[Extracted records]
**********
-- ==== Sys2Proof/Decode.lean ====
section
/-! DEFINITION. The instruction decoder (spec/30_encoding.md, spec/40_fetch_decode_step.md R71 and
R73) and, after it, the encoder. Decoding is total and refuses nothing: no word is an illegal
encoding (R51, R56). -/

namespace Sys2Proof

/-! ### The fields of a base word (R50, R51) -/

/-- `OP = w[3:0]`. -/
def opField (w : Word) : BitVec 4 := w.extractLsb' 0 4

/-- `A = w[9:4]`. -/
def fieldA (w : Word) : Field := w.extractLsb' 4 6

/-- `B = w[15:10]`. -/
def fieldB (w : Word) : Field := w.extractLsb' 10 6

/-- The register with number `n` (R11). -/
def genRegOfNumber (n : BitVec 3) : GenReg :=
  match n.toNat with
  | 0 => .a
  | 1 => .b
  | 2 => .c
  | 3 => .x
  | 4 => .y
  | 5 => .z
  | 6 => .i
  | _ => .j

/-- The table of R52. The low three bits number a register, the low five are the inline literal. -/
def decodeOperand (f : Field) : Operand :=
  if f.toNat < 0x08 then .reg (genRegOfNumber (f.extractLsb' 0 3))
  else if f.toNat < 0x10 then .regInd (genRegOfNumber (f.extractLsb' 0 3))
  else if f.toNat < 0x18 then .nextReg (genRegOfNumber (f.extractLsb' 0 3))
  else if f.toNat = 0x18 then .pop
  else if f.toNat = 0x19 then .peek
  else if f.toNat = 0x1A then .push
  else if f.toNat = 0x1B then .sp
  else if f.toNat = 0x1C then .pc
  else if f.toNat = 0x1D then .o
  else if f.toNat = 0x1E then .nextInd
  else if f.toNat = 0x1F then .nextLit
  else .lit (f.extractLsb' 0 5)

/-- The extended group (R54, R160): the raw A field selects, and the B field is an operand of CALL only. -/
def decodeExtended (sel b : Field) : Instr :=
  if sel.toNat = 0x01 then .call (decodeOperand b)
  else if sel.toNat = 0x00 then .extReserved0 b
  else if sel.toNat < 0x04 then .extReserved1 sel b
  else if sel.toNat < 0x08 then .extReserved2 sel b
  else if sel.toNat < 0x10 then .extReserved3 sel b
  else if sel.toNat < 0x20 then .extReserved4 sel b
  else .extReserved5 sel b

/-- The dispatch key is the opcode field (R53, R72). The last arm is 0xF: the field has four bits. -/
def decode (w : Word) : Instr :=
  match (opField w).toNat with
  | 0x0 => decodeExtended (fieldA w) (fieldB w)
  | 0x1 => .set (decodeOperand (fieldA w)) (decodeOperand (fieldB w))
  | 0x2 => .add (decodeOperand (fieldA w)) (decodeOperand (fieldB w))
  | 0x3 => .sub (decodeOperand (fieldA w)) (decodeOperand (fieldB w))
  | 0x4 => .mul (decodeOperand (fieldA w)) (decodeOperand (fieldB w))
  | 0x5 => .div (decodeOperand (fieldA w)) (decodeOperand (fieldB w))
  | 0x6 => .mod (decodeOperand (fieldA w)) (decodeOperand (fieldB w))
  | 0x7 => .shl (decodeOperand (fieldA w)) (decodeOperand (fieldB w))
  | 0x8 => .shr (decodeOperand (fieldA w)) (decodeOperand (fieldB w))
  | 0x9 => .and (decodeOperand (fieldA w)) (decodeOperand (fieldB w))
  | 0xA => .bor (decodeOperand (fieldA w)) (decodeOperand (fieldB w))
  | 0xB => .xor (decodeOperand (fieldA w)) (decodeOperand (fieldB w))
  | 0xC => .ife (decodeOperand (fieldA w)) (decodeOperand (fieldB w))
  | 0xD => .ifn (decodeOperand (fieldA w)) (decodeOperand (fieldB w))
  | 0xE => .ifg (decodeOperand (fieldA w)) (decodeOperand (fieldB w))
  | _ => .ifb (decodeOperand (fieldA w)) (decodeOperand (fieldB w))

/-! ### The word-size function (R73) -/

/-- `tw(f)`: 1 if the field value calls for a trailing word, else 0 (R73). -/
def trailingWords (f : Field) : Nat :=
  if (0x10 ≤ f.toNat ∧ f.toNat ≤ 0x17) ∨ f.toNat = 0x1E ∨ f.toNat = 0x1F then 1 else 0

/-- `WordSize(w)`: it counts both fields and does not look at the opcode (R73, R164). -/
def wordSize (w : Word) : Nat := 1 + trailingWords (fieldA w) + trailingWords (fieldB w)

/-- How many trailing words resolving the operand consumes: the column of R52. -/
def Operand.trailing : Operand → Nat
  | .reg _ => 0
  | .regInd _ => 0
  | .nextReg _ => 1
  | .pop => 0
  | .peek => 0
  | .push => 0
  | .sp => 0
  | .pc => 0
  | .o => 0
  | .nextInd => 1
  | .nextLit => 1
  | .lit _ => 0

/-! ### The words of an opcode-table entry -/

/-- The words of an instruction whose bits are `w`, bit 0 the least significant bit of the first
word, every bit from `nbits` on being 0; three words, the longest instruction (R55). -/
def tableWords (nbits w : Nat) : Word × Word × Word :=
  (mask16 (w % 2 ^ nbits), mask16 (w % 2 ^ nbits / 2 ^ 16), mask16 (w % 2 ^ nbits / 2 ^ 32))

/-- The instruction the decoder reads from those words; the base word alone decides it (R71). -/
def decodeTableWord (nbits w : Nat) : Option Instr := some (decode (tableWords nbits w).1)

/-! ### The encoder -/

/-- `w = (B << 10) | (A << 4) | OP` (R51). -/
def encodeWord (op : BitVec 4) (a b : Field) : Word :=
  (b.setWidth 16 <<< 10) ||| (a.setWidth 16 <<< 4) ||| op.setWidth 16

/-- The number of a general register (R11). -/
def GenReg.number : GenReg → BitVec 3
  | .a => 0
  | .b => 1
  | .c => 2
  | .x => 3
  | .y => 4
  | .z => 5
  | .i => 6
  | .j => 7

/-- The field value of an operand (R52, column `bits`). -/
def encodeOperand : Operand → Field
  | .reg r => 0b000000 ||| r.number.setWidth 6
  | .regInd r => 0b001000 ||| r.number.setWidth 6
  | .nextReg r => 0b010000 ||| r.number.setWidth 6
  | .pop => 0b011000
  | .peek => 0b011001
  | .push => 0b011010
  | .sp => 0b011011
  | .pc => 0b011100
  | .o => 0b011101
  | .nextInd => 0b011110
  | .nextLit => 0b011111
  | .lit v => 0b100000 ||| v.setWidth 6

/-- The base word of an instruction (R51, R53, R54). Its trailing words, one for each operand that
takes one, follow it in memory (R55). -/
def encode : Instr → Word
  | .set a b => encodeWord 0x1 (encodeOperand a) (encodeOperand b)
  | .add a b => encodeWord 0x2 (encodeOperand a) (encodeOperand b)
  | .sub a b => encodeWord 0x3 (encodeOperand a) (encodeOperand b)
  | .mul a b => encodeWord 0x4 (encodeOperand a) (encodeOperand b)
  | .div a b => encodeWord 0x5 (encodeOperand a) (encodeOperand b)
  | .mod a b => encodeWord 0x6 (encodeOperand a) (encodeOperand b)
  | .shl a b => encodeWord 0x7 (encodeOperand a) (encodeOperand b)
  | .shr a b => encodeWord 0x8 (encodeOperand a) (encodeOperand b)
  | .and a b => encodeWord 0x9 (encodeOperand a) (encodeOperand b)
  | .bor a b => encodeWord 0xA (encodeOperand a) (encodeOperand b)
  | .xor a b => encodeWord 0xB (encodeOperand a) (encodeOperand b)
  | .ife a b => encodeWord 0xC (encodeOperand a) (encodeOperand b)
  | .ifn a b => encodeWord 0xD (encodeOperand a) (encodeOperand b)
  | .ifg a b => encodeWord 0xE (encodeOperand a) (encodeOperand b)
  | .ifb a b => encodeWord 0xF (encodeOperand a) (encodeOperand b)
  | .call b => encodeWord 0x0 0x01 (encodeOperand b)
  | .extReserved0 b => encodeWord 0x0 0x00 b
  | .extReserved1 sel b => encodeWord 0x0 sel b
  | .extReserved2 sel b => encodeWord 0x0 sel b
  | .extReserved3 sel b => encodeWord 0x0 sel b
  | .extReserved4 sel b => encodeWord 0x0 sel b
  | .extReserved5 sel b => encodeWord 0x0 sel b

/-! ### The opcode table -/

/-- A row of spec/opcode_table.json: a word `w` belongs to it when `w & mask = value`. -/
structure OpcodeRow where
  mnemonic : String
  mask : Word
  value : Word
  deriving DecidableEq, Repr

/-- The rows' mnemonics, masks and matches, copied from spec/opcode_table.json. -/
def opcodeTable : List OpcodeRow :=
  [⟨"SET", 0x000F, 0x0001⟩, ⟨"ADD", 0x000F, 0x0002⟩, ⟨"SUB", 0x000F, 0x0003⟩,
   ⟨"MUL", 0x000F, 0x0004⟩, ⟨"DIV", 0x000F, 0x0005⟩, ⟨"MOD", 0x000F, 0x0006⟩,
   ⟨"SHL", 0x000F, 0x0007⟩, ⟨"SHR", 0x000F, 0x0008⟩, ⟨"AND", 0x000F, 0x0009⟩,
   ⟨"BOR", 0x000F, 0x000A⟩, ⟨"XOR", 0x000F, 0x000B⟩, ⟨"IFE", 0x000F, 0x000C⟩,
   ⟨"IFN", 0x000F, 0x000D⟩, ⟨"IFG", 0x000F, 0x000E⟩, ⟨"IFB", 0x000F, 0x000F⟩,
   ⟨"CALL", 0x03FF, 0x0010⟩, ⟨"EXT_RESERVED_0", 0x03FF, 0x0000⟩,
   ⟨"EXT_RESERVED_1", 0x03EF, 0x0020⟩, ⟨"EXT_RESERVED_2", 0x03CF, 0x0040⟩,
   ⟨"EXT_RESERVED_3", 0x038F, 0x0080⟩, ⟨"EXT_RESERVED_4", 0x030F, 0x0100⟩,
   ⟨"EXT_RESERVED_5", 0x020F, 0x0200⟩]

end Sys2Proof
end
**********
Return every line from the records above that holds the word "peek".

  else if f.toNat = 0x19 then .peek
  | .peek => 0
  | .peek => 0b011001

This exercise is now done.